The day before the snowstorm my building finally turned on the heat. Full force. And it’s the kind of heating system you can’t control, which makes my place like so many other New York City apartments: tropical. And while I’d rather be hot than cold (as I remember too well my various apartments in Amherst, Massachusetts where I wore layers to bed under layers of blankets), unfortunately this makes my loft bed almost unbearable since – as we all learned in seventh grade science class – heat rises. I put a small fan in the window at an angle to draw in the cold air and send it up, but this trick that used to work, no longer does. The heat is too high. What to do, aside from drinking copious amounts of ice water?
Put on the AC and let them duke it out.
I agree it seems ridiculous, not to mention wasteful, but I’ve no other choice. I’ve been leaving the apartment door open and this helps draw in cooler air, however I’m not sure my neighbors are so into seeing me in a tank top and boxer shorts. But hey, this is New York.
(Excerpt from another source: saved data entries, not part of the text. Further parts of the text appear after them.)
-- ==== Sys2Proof/Tests/Slice0.lean ====
section
/-! SUPPORT. Tests: expected values are those of spec/95_test_vectors.md (the vector's name stands with each), words
are written out from 30_encoding.md R75 and R77; and for each statement with hypotheses a witness that meets them. -/

namespace Sys2Proof.Tests

open Sys2Proof.Machine

/-- The reset state with `PC` at an address and bytes there. -/
def codeAt (pc : Word) (bytes : List Byte) : State :=
  { State.reset with pc := pc }.loadBytes pc bytes

/-- The state after one step; the state itself where there is none. -/
def after (s : State) : State :=
  match step s with
  | .next t => t
  | .fault _ => s
  | .refused _ => s

/-! ## Well-formedness: a term that each check refuses (30_encoding.md R84) -/

/-- `WF-REG` is a matter of the type `Reg`: the reserved codes name no register. -/
theorem test_wf_reg :
    Reg.ofCode? 0x6#4 = none ∧ Reg.ofCode? 0xD#4 = none ∧ Reg.ofCode? 0xF#4 = none := by decide

/-- `WF-ARITH-CTL` is a matter of the type `Ctl`. -/
theorem test_wf_arith_ctl : Ctl.ofCode? 0x2#4 = none ∧ Ctl.ofCode? 0xF#4 = none := by decide

theorem test_wf_load : (Instr.load .a (.imm16 5#16)).failedChecks .generic = [.load] := by decide

theorem test_wf_store_dst :
    (Instr.store (.dir 0x4000#16) (.reg .a)).failedChecks .generic = [.storeDst] := by decide

theorem test_wf_store_src :
    (Instr.store (.imm16 0x4000#16) (.reg .bc)).failedChecks .generic = [.storeSrc] := by decide

theorem test_wf_arith_dst :
    (Instr.arithAdd 0x00#8 .bc (.reg .a)).failedChecks .generic = [.arithDst] ∧
    (Instr.arithSub 0x00#8 .sp (.reg .a)).failedChecks .generic = [.arithDst] := by decide

theorem test_wf_arith_rhs :
    (Instr.arithAdd 0x00#8 .a (.reg .hl)).failedChecks .generic = [.arithRhs] ∧
    (Instr.arithSub 0x00#8 .a (.imm16 0#16)).failedChecks .generic = [.arithRhs] := by decide

theorem test_wf_mask :
    (Instr.arithAdd 0x02#8 .a (.reg .b)).failedChecks .generic = [.mask] ∧
    (Instr.arithSub 0x04#8 .a (.reg .b)).failedChecks .generic = [.mask] ∧
    (Instr.arithSub 0x04#8 .a (.reg .b)).wf .i8080 = true := by decide

theorem test_wf_flag :
    (Instr.jumpOn 0#16 .p).failedChecks .generic = [.flag] ∧
    (Instr.cond (.fset .ac) .nop).failedChecks .generic = [.flag] ∧
    (Instr.jumpOn 0#16 .p).wf .i8080 = true := by decide

theorem test_wf_push : (Instr.push (.reg .bc)).failedChecks .generic = [.push] := by decide

theorem test_wf_pop : (Instr.pop .bc).failedChecks .generic = [.pop] := by decide

theorem test_wf_ind : (Instr.load .a (.ind .a)).failedChecks .generic = [.ind] := by decide

theorem test_wf_cond :
    (Instr.cond (.fclr .z) (.load .a (.imm16 5#16))).failedChecks .generic = [.cond] := by decide

/-! ## Decoding: words written out from the encoding tables -/

theorem test_decode_nop : descDecode .generic [0x00#8] = .instr .nop := by decide

/-- V-LD4. -/
theorem test_decode_load :
    descDecode .generic [0x17#8, 0x80#8, 0x41#8, 0x31#8] = .instr (.load .a (.dir 0x3141#16)) := by
  decide

/-- V-ST4. -/
theorem test_decode_store :
    descDecode .generic [0x20#8, 0x20#8, 0x00#8, 0x20#8, 0x80#8, 0x00#8, 0x30#8] =
      .instr (.store (.imm16 0x2000#16) (.dir 0x3000#16)) := by decide

/-- V-AR6. -/
theorem test_decode_arith_add :
    descDecode .generic [0x30#8, 0x41#8, 0x04#8, 0x45#8] =
      .instr (.arithAdd 0x41#8 .h (.reg .l)) := by decide

/-- V-AR7. -/
theorem test_decode_arith_sub :
    descDecode .generic [0x31#8, 0xC1#8, 0x07#8, 0xCA#8] =
      .instr (.arithSub 0xC1#8 .a (.ind .hl)) := by decide

/-- R129's example: `JMP 31`. -/
theorem test_decode_jump :
    descDecode .generic [0x40#8, 0x1F#8, 0x00#8] = .instr (.jump 31#16) := by decide

/-- V-JP5, and V-DEC12 under `I8080`. -/
theorem test_decode_jump_on :
    descDecode .generic [0x57#8, 0x00#8, 0x02#8] = .instr (.jumpOn 0x0200#16 .s) ∧
    descDecode .i8080 [0x52#8, 0x00#8, 0x00#8] = .instr (.jumpOn 0x0000#16 .p) := by decide

/-- V-SK3. -/
theorem test_decode_push : descDecode .generic [0x60#8, 0xCB#8] = .instr (.push (.ind .sp)) := by
  decide

/-- V-SK5. -/
theorem test_decode_pop : descDecode .generic [0x75#8] = .instr (.pop .l) := by decide

/-- V-CD4. -/
theorem test_decode_cond :
    descDecode .generic [0x88#8, 0x86#8, 0x40#8, 0x00#8, 0x03#8] =
      .instr (.cond (.fset .c) (.cond (.fclr .z) (.jump 0x0300#16))) := by decide

theorem test_decode_halt : descDecode .generic [0xF0#8] = .instr .halt := by decide

/-- V-DEC2: the shorter prefixes want more. -/
theorem test_decode_prefixes :
    descDecode .generic [0x17#8] = .needMore ∧ descDecode .generic [0x17#8, 0x00#8] = .needMore ∧
    descDecode .generic [0x17#8, 0x00#8, 0x0A#8] = .instr (.load .a (.imm8 10#8)) := by decide

/-- V-DEC3, V-DEC4, V-DEC5, V-DEC10, V-DEC12, V-DEC13: structural errors. -/
theorem test_decode_invalid :
    descDecode .generic [0x32#8] = .invalid .reservedTag ∧
    descDecode .generic [0x16#8] = .invalid .reservedRegister ∧
    descDecode .generic [0x17#8, 0x10#8] = .invalid .reservedOperandByte ∧
    descDecode .generic [0x30#8, 0xC1#8, 0x17#8] = .invalid .arithDstByte ∧
    descDecode .generic [0x52#8] = .invalid .reservedFlag ∧
    descDecode .generic [0x58#8] = .invalid .reservedTag := by decide

/-- V-DEC7, V-DEC9, V-DEC11, V-DEC14, V-DEC15, V-DEC16, V-DEC19: complete, but ill-formed. -/
theorem test_decode_ill_formed :
    descDecode .generic [0x20#8, 0x00#8, 0x05#8, 0x47#8] = .invalid (.illFormed [.storeDst]) ∧
    descDecode .generic [0x30#8, 0x02#8, 0x07#8, 0x40#8] = .invalid (.illFormed [.mask]) ∧
    descDecode .generic [0x30#8, 0xC1#8, 0x08#8, 0x40#8] = .invalid (.illFormed [.arithDst]) ∧
    descDecode .generic [0x60#8, 0x48#8] = .invalid (.illFormed [.push]) ∧
    descDecode .generic [0x78#8] = .invalid (.illFormed [.pop]) ∧
    descDecode .generic [0x17#8, 0xC7#8] = .invalid (.illFormed [.ind]) ∧
    descDecode .generic [0x86#8, 0x17#8, 0x20#8, 0x05#8, 0x00#8] =
      .invalid (.illFormed [.cond]) := by decide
And while this is only a mere drawback, one other small issue to my wonderfully cozy 90 square foot pied-a-terre is storage. When most people switch their summer and winter clothing it’s from the top of the closet to the bottom or, if they’re lucky, to another closet, attic or basement. However, in 90 square feet, I’m forced to keep my bulky winter clothing at my folks’ house on Cape Cod. In all these years it hasn’t been an issue. In fact, it’s been part of my Thanksgiving ritual – turkey, stuffing and schelpping bags up and down stairs. I consider it a bonus to burning off the large meal.
Unfortunately, this early blast of snow caught me off guard and left me with – quite literally – cold feet, as my winter boots were four states away. Luckily The Big Apple got mostly rain, but still, it was a small reminder that sometimes you may have to weather a little discomfort if you want to live in a small space.